I had some trouble when boarding at O'Hare. I had to remove my shoes, and when the conveyor belt ate them, I knew instantly what had happened. The security officer, a thin, hatchet-faced woman, tried to pretend that she didn't know what had happened. This was bullshit. The shoes were Manolo Blahniks, and the closest this woman would ever get to them would be looking through a showcase window. I spotted a golden heel protruding from one of her trouser pockets, grabbed her bicep and applied pressure in a certain way. She collapsed of course. I was all concern, calling for medical assistance, creating a great fuss, and was commended for my fast action. Got my shoes back too.

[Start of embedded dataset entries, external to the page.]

-- ==== Sys2Proof/Machine/Place.lean ====
section
/-! DEFINITION. Placing one word of the opcode table where the next step runs it. The block does not fetch at one program
counter: a command arrives by a register write, a token stands in STRM behind a dispatch bit, a row control byte in DBUF,
and the encoders' items are chosen by the unit that emits them. How a program comes to run from reset: log 14. -/

namespace Sys2Proof.Machine

/-- The bytes stored at `a`, `a+1`, .. of a memory. -/
def placeBytes (bytes : List Byte) (a : Nat) (m : Memory) : Memory :=
  fillUp (fun _ k => bytes.getD k 0#8) a bytes.length 0 m

/-- The unit's turn comes next. -/
def unitNext (u : UnitId) (s : State) : State :=
  { s with st := .busy, unit := u, undef := false, fcode := 0, finfo := 0, events := .unitStep :: s.events }

/-- A back-reference token at `STRM[SPOS]`, with its dispatch bit 1 next in CTL and the buffer not yet full. -/
def placeToken (bytes : List Byte) (s : State) : State :=
  unitNext .tsd { s with
    strm := placeBytes bytes 0 s.strm
    spos := 0
    slen := BitVec.ofNat 32 bytes.length
    dpos := 0
    dlen := 0xFFFFFFFF#32
    ctl := 6 }

/-- A row control byte at `DBUF[8]`, row 0 of an image of one one-byte pixel. -/
def placeRow (b : Byte) (s : State) : State :=
  unitNext .rfr { s with
    dbuf := Memory.store s.dbuf (ctlAddr 0) b
    dlen := 10
    width := 1
    height := 1
    pixsz := 1
    row := 0 }

/-- FSF about to filter row 0 of an image of one one-byte pixel: FWD.RAW is next (42_filter_selector.md R156). -/
def placeFwdRaw (s : State) : State :=
  unitNext .fsf { s with width := 1, height := 1, pixsz := 1, row := 0 }

/-- FSF about to filter row 1 of two equal rows: FWD.VERT is next (42_filter_selector.md R155, ties go to Vertical). -/
def placeFwdVert (s : State) : State :=
  unitNext .fsf { s with
    raw := Memory.store (Memory.store s.raw 0 0#8) 1 0#8
    width := 1
    height := 2
    pixsz := 1
    row := 1 }

/-- TSP about to pack a buffer of one byte: PKBLK is next (43_token_packer.md R181). -/
def placePkblk (s : State) : State := unitNext .tsp { s with dlen := 1, dpos := 0, spos := 0 }

/-- One word of the opcode table, placed so that the next step runs it, in the space `tableSpace` names. -/
def placeWord (s : State) (nbits w : Nat) : State :=
  match tableSpace nbits w with
  | some (.token _) => placeToken (natBytes (nbits / 8) w ++ List.replicate (3 - nbits / 8) 0#8) s
  | some .row => placeRow (BitVec.ofNat 8 w) s
  | some .rowOut => if w % 256 = 1 then placeFwdRaw s else placeFwdVert s
  | some .packOut => placePkblk s
  | some .command => { s with events := .regWrite 0 (BitVec.ofNat 32 w) :: s.events }
  | some .ctl => s
  | none => s

end Sys2Proof.Machine
end

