/-! ## Row family -/

/-- ROW.RAW (41_row_reconstruct.md R132): the first pixel verbatim, then the output one pixel to the left minus the
filtered byte. It completes in every row, row 0 included, and never sets UNDEF. C is the control byte (R131). -/
def Obligations.RawRowRebuilt : Prop :=
  ∀ (ign : BitVec 6) (m1 : BitVec 1) (s : State), RfrRun s → s.row.toNat < s.height.toNat →
    ∃ t, exec (.rowRaw ign m1) s = .next t ∧
      t = { s with c := t.c, mode := t.mode, k := t.k, raw := t.raw, row := t.row } ∧
      t.row.toNat = s.row.toNat + 1 ∧ t.mode = .raw ∧ t.c.toNat = 4 * ign.toNat + 2 * m1.toNat + 1 ∧
      (∀ k, k < s.pixsz.toNat →
        t.readByte .raw (s.rawAddr s.row.toNat k) = s.readByte .dbuf (s.pixAddr s.row.toNat k)) ∧
      (∀ k, s.pixsz.toNat ≤ k → k < s.stride → t.readByte .raw (s.rawAddr s.row.toNat k) =
        t.readByte .raw (s.rawAddr s.row.toNat (k - s.pixsz.toNat)) - s.readByte .dbuf (s.pixAddr s.row.toNat k)) ∧
      (∀ a, a < s.rawAddr s.row.toNat 0 ∨ s.rawAddr s.row.toNat s.stride ≤ a →
        t.readByte .raw a = s.readByte .raw a)

/-- ROW.VERT (41_row_reconstruct.md R133, R137): the byte above minus the filtered byte, at every byte of the row; in row 0
the byte above is a draw and UNDEF is set. C is the control byte (R131). The index of a draw is the model's choice (log 4). -/
def Obligations.VerticalRowRebuilt : Prop :=
  ∀ (ign : BitVec 6) (s : State), RfrRun s → s.row.toNat < s.height.toNat →
    ∃ t, exec (.rowVert ign) s = .next t ∧
      t = { s with c := t.c, mode := t.mode, k := t.k, raw := t.raw, row := t.row, undef := t.undef, draws := t.draws } ∧
      t.row.toNat = s.row.toNat + 1 ∧ t.mode = .vertical ∧ t.c.toNat = 4 * ign.toNat + 2 ∧
      (1 ≤ s.row.toNat → t.undef = s.undef ∧ t.draws = s.draws ∧ ∀ k, k < s.stride →
        t.readByte .raw (s.rawAddr s.row.toNat k) =
          s.readByte .raw (s.rawAddr (s.row.toNat - 1) k) - s.readByte .dbuf (s.pixAddr s.row.toNat k)) ∧
      (s.row.toNat = 0 → t.undef = true ∧ t.draws = s.draws + s.stride ∧ ∀ k, k < s.stride →
        t.readByte .raw (s.rawAddr s.row.toNat k) =
          Config.draw (s.draws + k) - s.readByte .dbuf (s.pixAddr s.row.toNat k)) ∧
      (∀ a, a < s.rawAddr s.row.toNat 0 ∨ s.rawAddr s.row.toNat s.stride ≤ a →
        t.readByte .raw a = s.readByte .raw a)

/-- ROW.AVG (41_row_reconstruct.md R134, R137): the first pixel verbatim, then AVG of the byte above and the output one pixel
to the left, minus the filtered byte, for every AVG of the configuration (AverageOfExactSum gives its default). In row 0
the byte above is a draw; UNDEF is set exactly when a second pixel exists. C is the control byte (R131). The index of a
draw is the model's choice (log 4). -/
def Obligations.AverageRowRebuilt : Prop :=
  ∀ (ign : BitVec 6) (s : State), RfrRun s → s.row.toNat < s.height.toNat →
    ∃ t, exec (.rowAvg ign) s = .next t ∧
      t = { s with c := t.c, mode := t.mode, k := t.k, raw := t.raw, row := t.row, undef := t.undef, draws := t.draws } ∧
      t.row.toNat = s.row.toNat + 1 ∧ t.mode = .average ∧ t.c.toNat = 4 * ign.toNat ∧
      (∀ k, k < s.pixsz.toNat →
        t.readByte .raw (s.rawAddr s.row.toNat k) = s.readByte .dbuf (s.pixAddr s.row.toNat k)) ∧
      (1 ≤ s.row.toNat → t.undef = s.undef ∧ t.draws = s.draws ∧ ∀ k, s.pixsz.toNat ≤ k → k < s.stride →
        t.readByte .raw (s.rawAddr s.row.toNat k) =
          s.avg (s.readByte .raw (s.rawAddr (s.row.toNat - 1) k))
            (t.readByte .raw (s.rawAddr s.row.toNat (k - s.pixsz.toNat))) -
            s.readByte .dbuf (s.pixAddr s.row.toNat k)) ∧
      (s.row.toNat = 0 → (t.undef = true ↔ s.undef = true ∨ 2 ≤ s.width.toNat) ∧
        ∀ k, s.pixsz.toNat ≤ k → k < s.stride →
        t.readByte .raw (s.rawAddr s.row.toNat k) =
          s.avg (Config.draw (s.draws + k)) (t.readByte .raw (s.rawAddr s.row.toNat (k - s.pixsz.toNat))) -
            s.readByte .dbuf (s.pixAddr s.row.toNat k)) ∧
      (∀ a, a < s.rawAddr s.row.toNat 0 ∨ s.rawAddr s.row.toNat s.stride ≤ a →
        t.readByte .raw a = s.readByte .raw a)

/-- In a configuration that departs nowhere from the default, as State.reset's, AVG is the exact sum halved, rounding down;
it is commutative and idempotent; the examples of the rule (41_row_reconstruct.md R135). Every function of two bytes is
the AVG of some configuration (10_state.md R30); the table that carries it is the model's form (log 3). -/
def Obligations.AverageOfExactSum : Prop :=
  (∀ s : State, s.avgTab = [] →
    (∀ a b : Byte, (s.avg a b).toNat = (a.toNat + b.toNat) / 2 ∧ s.avg a b = s.avg b a ∧ s.avg a a = a) ∧
    s.avg 0xFF#8 0xFF#8 = 0xFF#8 ∧ s.avg 0x01#8 0x02#8 = 0x01#8 ∧ s.avg 0xC8#8 0xC8#8 = 0xC8#8) ∧
  State.reset.avgTab = [] ∧
  ∀ f : Byte → Byte → Byte, ∃ tab, ∀ (s : State) (a b : Byte), s.avgTab = tab → s.avg a b = f a b

/-- An RFR step runs the row instruction that the row's control byte at `DBUF[8 + ROW]` decodes to
(41_row_reconstruct.md R131); the working registers are open at the boundary (log 7). -/
def Obligations.RowStepRunsDecoded : Prop :=
  ∀ (s : State) (i : Instr) (rest : List Byte),
    s.events = [] → s.st = .busy → s.unit = .rfr → s.row.toNat ≠ s.height.toNat → 8 + s.row.toNat < s.cap .dbuf →
    decode .row (s.readByte .dbuf (8 + s.row.toNat) :: rest) = .ok (i, rest) →
    step s = mapNext releaseWorking (exec i s)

Upon deplaning in Toronto, I became aware that the government was about to fall, Jack Layton, Stephane Dion and Gilles Duceppe were beside themselves with joy, and worst of all, learned that someone had unsealed a coffin and Jean Chretien was abroad in the land. What had Stephen done? I will call him immediately (a $2M campaign contribution has its rewards) and get to the bottom of all this.
Friday, November 28, 2008
Now I well realized that the points I wished to make would fall on deaf ears, in that if you argue with a reformer, you are always wrong, but really, this was getting completely out of hand.
"That's rubbish," I said loudly and clearly.
Silence for a moment, and then someone asked, "What's rubbish? You can't ignore global warming. Look at what Al Gore --"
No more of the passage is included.